Oliver grinned back at her. “I know I am,” he said, and then he gave a beatific sigh. “Thank you, Prim. I don’t know what I’d do without you. I feel as good as new.” He sprang up from the armchair, lifted her off her feet, and swung her around in a circle.
“Oliver!” she cried, clutching his shoulders. “Put me down, you great lummox.”
“Lummox,” he said, approvingly. “Well done, Prim.” He lifted her even higher and twirled her around again.
Primrose discovered that she was laughing. No man had ever dared to pick her up before, let alone twirl her. Oliver swung her around again, and she felt—for a moment—as if she was no longer herself but someone much younger and more carefree.
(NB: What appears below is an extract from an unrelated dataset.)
-- ==== Sys2Proof/Machine/Dispatch.lean ====
section
/-! DEFINITION. The meaning of each command, one arm per constructor of Instr. -/

namespace Sys2Proof.Machine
She clutched Oliver’s shoulders and looked down into his face, and all of a sudden it became difficult to breathe. Her heart beat faster, and it had nothing to do with the circles, but everything to do with Oliver’s warm hands at her waist, his effortless strength, his playfulness, his grin, the laughter in his eyes. Woodland eyes. A little bit green, a little bit brown, with glinting flecks of gold.
It became even more difficult to breathe. Her laugh choked off.
Miss Carteris had been wrong; Oliver wasn’t the most handsome man in England—but he was perhaps its most attractive.
“Unhand my sister, you great oaf,” Rhodes said. He tossed a pillow at Oliver. It missed.
Oliver set Primrose on her feet and kissed her loudly on each cheek. “Thank you, Prim. You’re the perfect antidote to Miss Carteris.”
To her annoyance, Primrose felt herself blush. She smoothed her gown with hands that weren’t quite steady. “You are abominable,” she told him.